While this study only considers 100% renewable scenarios, defined by a load cover factor of unity (LCF = 1), it is important to note that the required energy storage capacity increases non-linearly toward a 100% renewable target. To demonstrate this, regional curves of the total storage capacity as a function of the load cover factor [Eq. (1)] are shown in Fig. 13. Moreover, the regional cost-optimal renewable mixes are considered in these curves to demonstrate the significant increase in capacity requirements despite the optimal diversity in generation mix. As indicated in Fig. 13, the load cover factor ranges from 0.48 to 0.642, depending on the region, without any storage capacity. Meaning, 48%–64.2% of supply and natural demand overlap is achieved by leveraging the optimal mix of renewable profiles. Moreover, relatively little storage is needed to achieve an LCF of 75%–90%. However, a substantial increase in storage capacity is needed for the remaining ∼10%–25% of load coverage, with a difference that spans at least one order of magnitude as shown by Fig. 13.
Total energy storage requirements (long-duration + diurnal), at PF =1, as a function of LCF.
Total energy storage requirements (long-duration + diurnal), at PF =1, as a function of LCF.
At LCF = 100%, over 92% of the total storage capacity is associated with long-duration storage that mitigates seasonal misalignments in supply and demand. In Sec. III B, the optimal mix of renewable resources is used in conjunction with optimal production factors (extent of overgeneration) and energy efficiency penetrations to arrive at regional minimum total investment cost solutions. It will be demonstrated that the resulting cost-optimal solutions lead to further reductions in long-duration storage capacities.

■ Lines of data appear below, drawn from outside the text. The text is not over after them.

-- ==== Sys2Proof/Syntax.lean ====
section
/-! DEFINITION. The commands of the part: one constructor of `Instr` per row of spec/opcode_table.json, in the table's
order, with the operands the row's event brings. Front-port rows carry the request (master, address, and for a write its
bytes with their byte enables: `none` is a byte position that the write does not enable, R68); sensor and timer rows carry what the sensors report at that moment; firmware-command rows carry the command's tag and operands
(12_formats_in_buffer_memory.md 12.3); library rows carry the bytes on the line. -/

namespace Sys2Proof

/-- The two bus masters of the front port (00_scope.md 0.2). -/
inductive Master where
  | interfaceController
  | controlProcessor
deriving DecidableEq, Repr

/-- The write-protect tab's value (R2). -/
inductive Tab where
  | isProtected
  | isWritable
deriving DecidableEq, Repr

/-- The two reels (R32). -/
inductive Reel where
  | supply
  | takeUp
deriving DecidableEq, Repr

/-- What the cartridge and path sensors show at a reset (R21). `moving` is whether the position input shows movement, and
`movement` its movement count (R26). -/
structure Sensors where
  seat : Bool
  tape : Bool
  hub : Bool
  pin : Bool
  tab : Tab
  moving : Bool
  movement : Int
deriving DecidableEq, Repr

/-- What one scan delivers (R26): the four codes in their order, the movement count in quarter counts (rising with
forward movement), the servo's pass and count (R43) and the tape-in-path sensor's level (R27). -/
structure ScanSample where
  tension : Nat
  supplyCurrent : Nat
  takeUpCurrent : Nat
  arm : Nat
  movement : Int
  servoPass : Nat
  servoCount : Nat
  tape : Bool
deriving DecidableEq, Repr

/-- The identity each frame carries on tape (R111). -/
structure FrameId where
  seg : Nat
  idx : Nat
  placement : Nat
  stamp : Nat
deriving DecidableEq, Repr

/-- The status of a frame in the read-status stream (R115, R145). -/
inductive FrameStatus where
  | good
  | corrected (n : Nat)
  | uncorrectable
deriving DecidableEq, Repr

/-- A library header as the line brings it (R191): the time between the rate byte's two falling edges in nanoseconds, its
stop cell's framing and lateness, and the address byte with its own. -/
structure LinkHeader where
  fallInterval : Nat
  rateFraming : Bool
  rateLate : Bool
  addr : Byte
  addrFraming : Bool
  addrLate : Bool
deriving DecidableEq, Repr

/-- A library payload as the line brings it (R192): its bytes, its check byte, and whether a byte came late or with a
framing error. -/
structure LinkPayload where
  bytes : List Byte
  check : Byte
  framing : Bool
  late : Bool
deriving DecidableEq, Repr

/-- The fields SET_STREAM_POLICY carries (R139; 12.3, code 14h). -/
structure StreamOperands where
  bandMin : Nat
  bandMax : Nat
  readBand : Nat
  heavy : Nat
  restart : Nat
  highMark : Nat
  dwell : Nat
  readAhead : Nat
deriving DecidableEq, Repr

/-- The fields SET_MONITOR carries (R164; 12.3, code 30h). -/
structure MonitorOperands where
  counter : Nat
  mode : Nat
  source : Nat
  threshold : Nat
  invert : Bool
  limit : Nat
deriving DecidableEq, Repr

/-- The fields SET_CLEAN_LIMITS carries (R175; 12.3, code 32h). -/
structure CleanOperands where
  soft : Nat
  hard : Nat
  usage : Nat
  escalation : Nat
deriving DecidableEq, Repr

/-- A firmware command with its operands, as a job's place holds it (R182, 12.3). -/
inductive FwOp where
  | load
  | unload (force : Bool)
  | locate (target r : Nat)
  | recalibrate
  | park
  | setPowerPolicy (enables dwell : Nat)
  | writeOpen (offset : Nat) (compress : Bool)
  | flush
  | writeClose
  | writeAbort
  | setStreamPolicy (p : StreamOperands)
  | readRecords (n : Nat)
  | readAbort
  | setMonitor (m : MonitorOperands)
  | healthSnapshot
  | setCleanLimits (l : CleanOperands)
  | linkReply (bytes : List Byte)
  | linkAttention
deriving DecidableEq, Repr

/-- The commands of the part, one per row of spec/opcode_table.json. -/
inductive Instr where
  -- Chapter 4: the buffer path
  | frontPortWrite (m : Master) (addr : Nat) (data : List (Option Byte))
  | frontPortRead (m : Master) (addr len : Nat)
  | bindingWordWrite (m : Master) (addr : Nat) (data : List (Option Byte))
  | anchorReadReturn
  | stagingWrite (m : Master) (addr : Nat) (data : List (Option Byte))
  | holdTimerExpiry
  | deliveryTailRead (m : Master) (addr len : Nat)
  | memoryPortGrant
  -- Chapter 10: intake and completions
  | sequenceWordWrite (m : Master) (addr : Nat) (data : List (Option Byte))
  | slotReadReturn
  | consumerWordWrite (m : Master) (addr : Nat) (data : List (Option Byte))
  | internalQueueEntry
  | ringRecordWrite
  -- Resets
  | powerOn (sn : Sensors) (strap : BitVec 3)
  | resetLine (sn : Sensors) (strap : BitVec 3)
  | resetSettle (sn : Sensors)
  -- Chapter 1: cartridge handling
  | seatClose (tab : Tab)
  | seatOpen
  | tapeInPathLoss
  | brakeRelease
  | load (tag : Word)
  | automaticLoad
  | tagReadComplete (image : List Byte)
  | tagReadLimit
  | hubEngaged
  | pinCaptured
  | armMoveDone (code : Nat) (tape : Bool)
  | loadStepLimit
  | tensionSettled
  | servoLock (pass count : Nat)
  | openFlagWriteEnd (ok : Bool)
  | unload (tag : Word) (force : Bool)
  | tensionDownDone
  | pinReleased
  | hubReleased
  | unloadStepLimit
  | tagWriteEnd (ok : Bool)
  -- Chapter 2: reel drive and power
  | periodStart
  | scanComplete (x : ScanSample)
  | reelDegrade (r : Reel)
  | reelReturnNormal (r : Reel)
  | tensionExcursion
  | reelStall
  | setPowerPolicy (tag : Word) (enables dwell : Nat)
  | park (tag : Word)
  | parkDwellExpiry
  | unparkSettled
  | unparkTensionTimeout
  | unparkServoTimeout
  -- Chapter 3: motion
  | locate (tag : Word) (target r : Nat)
  | recalibrate (tag : Word)
  | recalibrateLockTimeout
  | recalibrateNoMovement
  | lossOfLock
  | reacquireTimeout
  | meter
  | cleaningDistanceReached
  | retensionTimeout
  | recoveryLockTimeout
  | stopTimeout
  | rampComplete
  | moveArrived
  -- Chapter 6: frames
  | frameSlot
  | frameTransmissionComplete
  | verifyResult (id : FrameId) (st : FrameStatus)
  | blankDetection
  -- Chapter 5: write sessions and intake
  | writeOpen (tag : Word) (offset : Nat) (compress : Bool)
  | sessionCountWriteEnd (ok : Bool)
  | stagingFetchReturn
  | chunkPlaced
  | recompressDone
  | slotExhaustionEnd
  | parityDone
  | flush (tag : Word)
  | writeClose (tag : Word)
  | writeAbort (tag : Word)
  -- Chapter 7: speed matching
  | setStreamPolicy (tag : Word) (p : StreamOperands)
  | intervalExpiry
  -- Chapter 8: reading
  | readRecords (tag : Word) (n : Nat)
  | readAbort (tag : Word)
  | frameReceived (id : FrameId) (st : FrameStatus) (start : Nat) (data : List Byte)
  | readResume
  | rebuildDone
  | deliveryRoomGranted
  | slotDrained
  -- Chapter 9: health
  | healthTick
  | setMonitor (tag : Word) (m : MonitorOperands)
  | healthSnapshot (tag : Word)
  | setCleanLimits (tag : Word) (l : CleanOperands)
  -- Chapter 11: library link
  | status (h : LinkHeader)
  | cartId (h : LinkHeader)
  | cleanInfo (h : LinkHeader)
  | loadHint (h : LinkHeader) (p : LinkPayload)
  | unloadReq (h : LinkHeader) (p : LinkPayload)
  | passOut (h : LinkHeader)
  | passIn (h : LinkHeader) (p : LinkPayload)
  | linkHeaderOther (h : LinkHeader)
  | linkByteTimeout
  | linkIdleExpiry
  | answerSent
  | transmitMismatch (lineActive : Bool)
  | linkReply (tag : Word) (bytes : List Byte)
  | linkAttention (tag : Word)
  | attentionPulseStart
  | attentionPulseEnd (lineActive : Bool)
  | attentionWindowExpiry
  | attentionGapExpiry
  | libraryAttention (micros : Nat)
  | lineLevelChange (active : Bool)
deriving DecidableEq, Repr

end Sys2Proof
end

B. Optimal overgeneration and energy efficiency penetration
While the optimum renewable portfolio, which is driven by minimizing storage requirements, can be identified for each climate region through Fig. 12, the extent of oversizing renewable generation (the production factor value) and its associated cost-optimal value requires further investigation. Along with oversizing renewables, we simultaneously explore the impacts of permanent building energy efficiency savings on the total asset costs to quantify potential design tradeoffs. In addition, we identify an optimum solution corresponding to minimum total energy efficiency, energy storage, and renewable generation investments. Figure 14 shows the regional contour plots of constant total investment cost savings as a function of energy efficiency penetration and the renewable production factor, which defines the extent of overgeneration. The total installed capital expenditure cost savings, in Fig. 14, are quantified relative to total costs at a production factor of unity (no overgeneration or curtailment of renewable power) and zero energy efficiency investments. The design of a region is confined to a point on this map, and operations that approach maximum cumulative cost savings in energy storage, energy efficiency, and transmission and renewable generation will follow the direction of the total cost savings gradient, as annotated on the contour cost map for CZ 4 A in Fig. 14.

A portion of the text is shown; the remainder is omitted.